Za minutę piąta otworzyły się wielkie drzwi do sali, w której miało się odbyć spotkanie. Ku zdumieniu Karin do wejścia zapraszała Barbara. Co ona tu robi? Pewnie udziela się w bibliotece i pomaga w organizacji różnych zebrań.

Jeszcze większe zdziwienie ogarnęło Karin, kiedy zauważyła, że Barbara obejmuje Amandę i obie idą w stronę małego podwyższenia na końcu sali.

- Witam państwa serdecznie - zaczęła głośno i wyraźnie Barbara, zaraz po tym jak wszyscy zebrani zajęli miejsca. – Pewnie niektórzy z państwa mnie znają, ale pozwólcie się krótko przedstawię: nazywam się Barbara Jones, jestem z zamiłowania, ale i z wykształcenia psychologiem. Od wielu lat zajmuję się oprócz wykładów na uczelni, spotkaniami organizowanymi w różnych miejscowościach i dla przeróżnych słuchaczy. – Karin wreszcie dowiedziała się, czym przyjaciółka mamy się zajmuje. Do tej pory nie była pewna, ale także nie miała tyle odwagi, by zapytać.

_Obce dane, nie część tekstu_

/-- The fields of the ROW_ registers. -/
def fieldsRow : List RegField :=
  [⟨rRowStoreCfg, 0, 13, .rw, none⟩,  -- rs_mib
   ⟨rRowStoreCfg, 16, 7, .rw, some 8⟩,  -- row_move_mib
   ⟨rRowPlaceCfg, 0, 3, .rw, some 3⟩,  -- decay_shift
   ⟨rRowPlaceCfg, 8, 8, .rw, some 16⟩,  -- bump
   ⟨rRowPlaceCfg, 16, 8, .rw, some 96⟩,  -- row_promote
   ⟨rRowPlaceCfg, 24, 8, .rw, some 32⟩,  -- row_demote
   ⟨rRowUnitCfg, 0, 13, .rw, some 4096⟩,  -- unit_rows
   ⟨rRowStoreStat, 0, 13, .ro, some 0⟩,  -- rs_used_mib
   ⟨rRowStoreStat, 16, 13, .ro, some 0⟩,  -- tables
   ⟨rRowDefaulted, 0, 32, .ro, some 0⟩,  -- defaulted
   ⟨rRowDropped, 0, 32, .ro, some 0⟩,  -- dropped
   ⟨rRowHeld, 0, 32, .ro, some 0⟩,  -- held
   ⟨rRowSticky, 0, 1, .w1c, some 0⟩,  -- defaulted
   ⟨rRowSticky, 1, 1, .w1c, some 0⟩,  -- dropped
   ⟨rRowSticky, 2, 1, .w1c, some 0⟩,  -- skipped
   ⟨rRowSticky, 3, 1, .w1c, some 0⟩,  -- held
   ⟨rRowSticky, 4, 1, .w1c, some 0⟩]  -- rs_short

/-! CAM_ registers. -/

/-- CAM_SW_CFG. -/
def rCamSwCfg : Nat := 0x8000
/-- CAM_RANGE_STAT. -/
def rCamRangeStat : Nat := 0x8004
/-- CAM_DEV_STAT. -/
def rCamDevStat : Nat := 0x8008
/-- CAM_TRIG_STAT. -/
def rCamTrigStat : Nat := 0x800C
/-- CAM_SW_STAT. -/
def rCamSwStat : Nat := 0x8010
/-- CAM_SHIFT. -/
def rCamShift : Nat := 0x8014
/-- CAM_STICKY. -/
def rCamSticky : Nat := 0x8018

/-- The fields of the CAM_ registers. -/
def fieldsCam : List RegField :=
  [⟨rCamSwCfg, 0, 3, .ro, some 1⟩,  -- sw_width
   ⟨rCamSwCfg, 8, 7, .ro, some 16⟩,  -- hole_gap
   ⟨rCamRangeStat, 0, 15, .ro, some 0⟩,  -- range_used
   ⟨rCamDevStat, 0, 14, .ro, some 0⟩,  -- conn_used
   ⟨rCamDevStat, 16, 13, .ro, some 0⟩,  -- key_used
   ⟨rCamTrigStat, 0, 13, .ro, some 0⟩,  -- trig_used
   ⟨rCamTrigStat, 16, 16, .ro, some 0⟩,  -- trig_none
   ⟨rCamSwStat, 0, 15, .ro, some 0⟩,  -- sw_used
   ⟨rCamSwStat, 16, 13, .ro, some 1024⟩,  -- holes_free
   ⟨rCamShift, 0, 14, .ro, some 0⟩,  -- max_shift
   ⟨rCamShift, 16, 16, .ro, some 0⟩,  -- long_shifts
   ⟨rCamSticky, 0, 1, .w1c, some 0⟩,  -- range_full
   ⟨rCamSticky, 1, 1, .w1c, some 0⟩,  -- trig_full
   ⟨rCamSticky, 2, 1, .w1c, some 0⟩,  -- long_shift
   ⟨rCamSticky, 3, 1, .w1c, some 0⟩,  -- parity
   ⟨rCamSticky, 4, 1, .w1c, some 0⟩]  -- sw_full

/-! SRC_ registers. -/

/-- SRC_CFG. -/
def rSrcCfg : Nat := 0x9000
/-- SRC_INLET_CFG. -/
def rSrcInletCfg : Nat := 0x9004
/-- SRC_BATCH. -/
def rSrcBatch : Nat := 0x9008
/-- SRC_MODE. -/
def rSrcMode : Nat := 0x900C
/-- SRC_SLOT_STAT. -/
def rSrcSlotStat : Nat := 0x9010
/-- SRC_CTX_STAT. -/
def rSrcCtxStat : Nat := 0x9014
/-- SRC_CTX_WAITS. -/
def rSrcCtxWaits : Nat := 0x9018
/-- SRC_PAGES_LOST. -/
def rSrcPagesLost : Nat := 0x901C
/-- SRC_STICKY. -/
def rSrcSticky : Nat := 0x9020

/-- The fields of the SRC_ registers. -/
def fieldsSrc : List RegField :=
  [⟨rSrcCfg, 0, 17, .rw, some 32768⟩,  -- q_slots
   ⟨rSrcCfg, 24, 7, .rw, some 25⟩,  -- tomb_pct
   ⟨rSrcInletCfg, 0, 16, .rw, some 341⟩,  -- seal_entries
   ⟨rSrcInletCfg, 16, 16, .rw, some 4096⟩,  -- inlet_mib
   ⟨rSrcBatch, 0, 32, .rw, some 0⟩,  -- batch_force
   ⟨rSrcMode, 0, 32, .ro, some 0⟩,  -- batch_on
   ⟨rSrcSlotStat, 0, 17, .ro, some 0⟩,  -- slots_used
   ⟨rSrcCtxStat, 0, 22, .ro, some 0⟩,  -- ctx_used
   ⟨rSrcCtxWaits, 0, 32, .ro, some 0⟩,  -- ctx_waits
   ⟨rSrcPagesLost, 0, 32, .ro, some 0⟩,  -- pages_lost
   ⟨rSrcSticky, 0, 1, .w1c, some 0⟩,  -- hint
   ⟨rSrcSticky, 1, 1, .w1c, some 0⟩,  -- page_lost
   ⟨rSrcSticky, 2, 1, .w1c, some 0⟩,  -- ctx_wait
   ⟨rSrcSticky, 3, 1, .w1c, some 0⟩]  -- short

/-! RLY_ registers. -/

/-- RLY_NODE. -/
def rRlyNode : Nat := 0xA000
/-- RLY_UDP. -/
def rRlyUdp : Nat := 0xA004
/-- RLY_PORT_STAT. -/
def rRlyPortStat : Nat := 0xA008
/-- RLY_PRIO. -/
def rRlyPrio : Nat := 0xA00C
/-- RLY_CC_CFG. -/
def rRlyCcCfg : Nat := 0xA010
/-- RLY_CC_CFG2. -/
def rRlyCcCfg2 : Nat := 0xA014
/-- RLY_RETRY_CFG. -/
def rRlyRetryCfg : Nat := 0xA018
/-- RLY_QP_STAT. -/
def rRlyQpStat : Nat := 0xA01C
/-- RLY_DUP. -/
def rRlyDup : Nat := 0xA020
/-- RLY_STALE. -/
def rRlyStale : Nat := 0xA024
/-- RLY_KEY_REJ. -/
def rRlyKeyRej : Nat := 0xA028
/-- RLY_UNKNOWN. -/
def rRlyUnknown : Nat := 0xA02C
/-- RLY_INGRESS_DROP. -/
def rRlyIngressDrop : Nat := 0xA030
/-- RLY_TWIN_PORTS. -/
def rRlyTwinPorts : Nat := 0xA034
/-- RLY_STICKY. -/
def rRlySticky : Nat := 0xA038

/-- The fields of the RLY_ registers. -/
def fieldsRly : List RegField :=
  [⟨rRlyNode, 0, 24, .rw, some 0⟩,  -- node_id
   ⟨rRlyUdp, 0, 16, .rw, some 19759⟩,  -- udp_port
   ⟨rRlyPortStat, 0, 16, .ro, some 0⟩,  -- port_up
   ⟨rRlyPortStat, 16, 16, .ro, some 0⟩,  -- port_degraded
   ⟨rRlyPrio, 0, 3, .rw, some 5⟩,  -- pcp_c0
   ⟨rRlyPrio, 3, 3, .rw, some 4⟩,  -- pcp_c1
   ⟨rRlyPrio, 6, 3, .rw, some 2⟩,  -- pcp_c2
   ⟨rRlyPrio, 9, 3, .rw, some 1⟩,  -- pcp_c3
   ⟨rRlyPrio, 12, 3, .rw, some 6⟩,  -- pcp_red
   ⟨rRlyPrio, 15, 3, .rw, some 3⟩,  -- pcp_twin
   ⟨rRlyPrio, 18, 3, .rw, some 7⟩,  -- pcp_tick
   ⟨rRlyCcCfg, 0, 3, .rw, some 2⟩,  -- md_shift
   ⟨rRlyCcCfg, 8, 8, .rw, some 16⟩,  -- cut_gap_us
   ⟨rRlyCcCfg, 16, 16, .rw, some 1000⟩,  -- ai_mbs
   ⟨rRlyCcCfg2, 0, 16, .rw, some 100⟩,  -- r_min_mbs
   ⟨rRlyCcCfg2, 16, 10, .rw, some 256⟩,  -- ecn_kib
   ⟨rRlyRetryCfg, 0, 10, .rw, some 64⟩,  -- rto_us
   ⟨rRlyRetryCfg, 10, 4, .rw, some 8⟩,  -- retry_max
   ⟨rRlyRetryCfg, 16, 5, .rw, some 16⟩,  -- ack_every
   ⟨rRlyRetryCfg, 24, 5, .rw, some 4⟩,  -- ack_delay_us
   ⟨rRlyQpStat, 0, 18, .ro, some 0⟩,  -- qp_count
   ⟨rRlyQpStat, 18, 14, .ro, some 0⟩,  -- qp_active
   ⟨rRlyDup, 0, 32, .ro, some 0⟩,  -- dup
   ⟨rRlyStale, 0, 32, .ro, some 0⟩,  -- stale
   ⟨rRlyKeyRej, 0, 32, .ro, some 0⟩,  -- key_rej
   ⟨rRlyUnknown, 0, 32, .ro, some 0⟩,  -- unknown
   ⟨rRlyIngressDrop, 0, 32, .ro, some 0⟩,  -- in_drop
   ⟨rRlyTwinPorts, 0, 16, .ro, none⟩,  -- twin_ports
   ⟨rRlySticky, 0, 1, .w1c, some 0⟩,  -- port_down
   ⟨rRlySticky, 1, 1, .w1c, some 0⟩,  -- qp_failed
   ⟨rRlySticky, 2, 1, .w1c, some 0⟩,  -- stale
   ⟨rRlySticky, 3, 1, .w1c, some 0⟩,  -- key_rej
   ⟨rRlySticky, 4, 1, .w1c, some 0⟩,  -- in_drop
   ⟨rRlySticky, 5, 1, .w1c, some 0⟩]  -- cfg_err

/-! SHP_ registers. -/

/-- SHP_CFG. -/
def rShpCfg : Nat := 0xB000
/-- SHP_WHEEL_STAT. -/
def rShpWheelStat : Nat := 0xB004
/-- SHP_WHEEL_LAG. -/
def rShpWheelLag : Nat := 0xB008
/-- SHP_CARRY. -/
def rShpCarry : Nat := 0xB00C
/-- SHP_ISO_STAT. -/
def rShpIsoStat : Nat := 0xB010
/-- SHP_STICKY. -/
def rShpSticky : Nat := 0xB014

Barbara miała w sobie charyzmę i pewność, a jednocześnie spokój i ciepło. Gdy zaczęła opowiadać o swoim życiu, Karin spływały po policzkach łzy. Zauważyła, że nie tylko ona sięga po chusteczkę. Było kilku takich, którzy wycierali nosy, tak głośno, że zagłuszali niektóre słowa Barbary.

- Widzę, że wzruszyliście się. Rozumiem, mnie też, by to ruszyło, gdybym sama przez to nie przeszła i przetrawiła sprawę po stokroć. Proszę mi wybaczyć, ale będę się do was zwracała od tej chwili per wy. Bo skoro już tyle wiecie o moim życiu, to przecież staliście się prawie moimi przyjaciółmi. Zgadzacie się? – zapytała, ale wyglądała, że nie oczekuje żadnej innej odpowiedzi, jak tylko pozytywnej. I nie pomyliła się. Wszyscy, jak jeden mąż, odpowiedzieli, że nie widzą przeszkód.

- Skoro wiecie już co nieco o mnie, pragnę również wam kogoś przedstawić: Oto moja ukochana córka – Amanda.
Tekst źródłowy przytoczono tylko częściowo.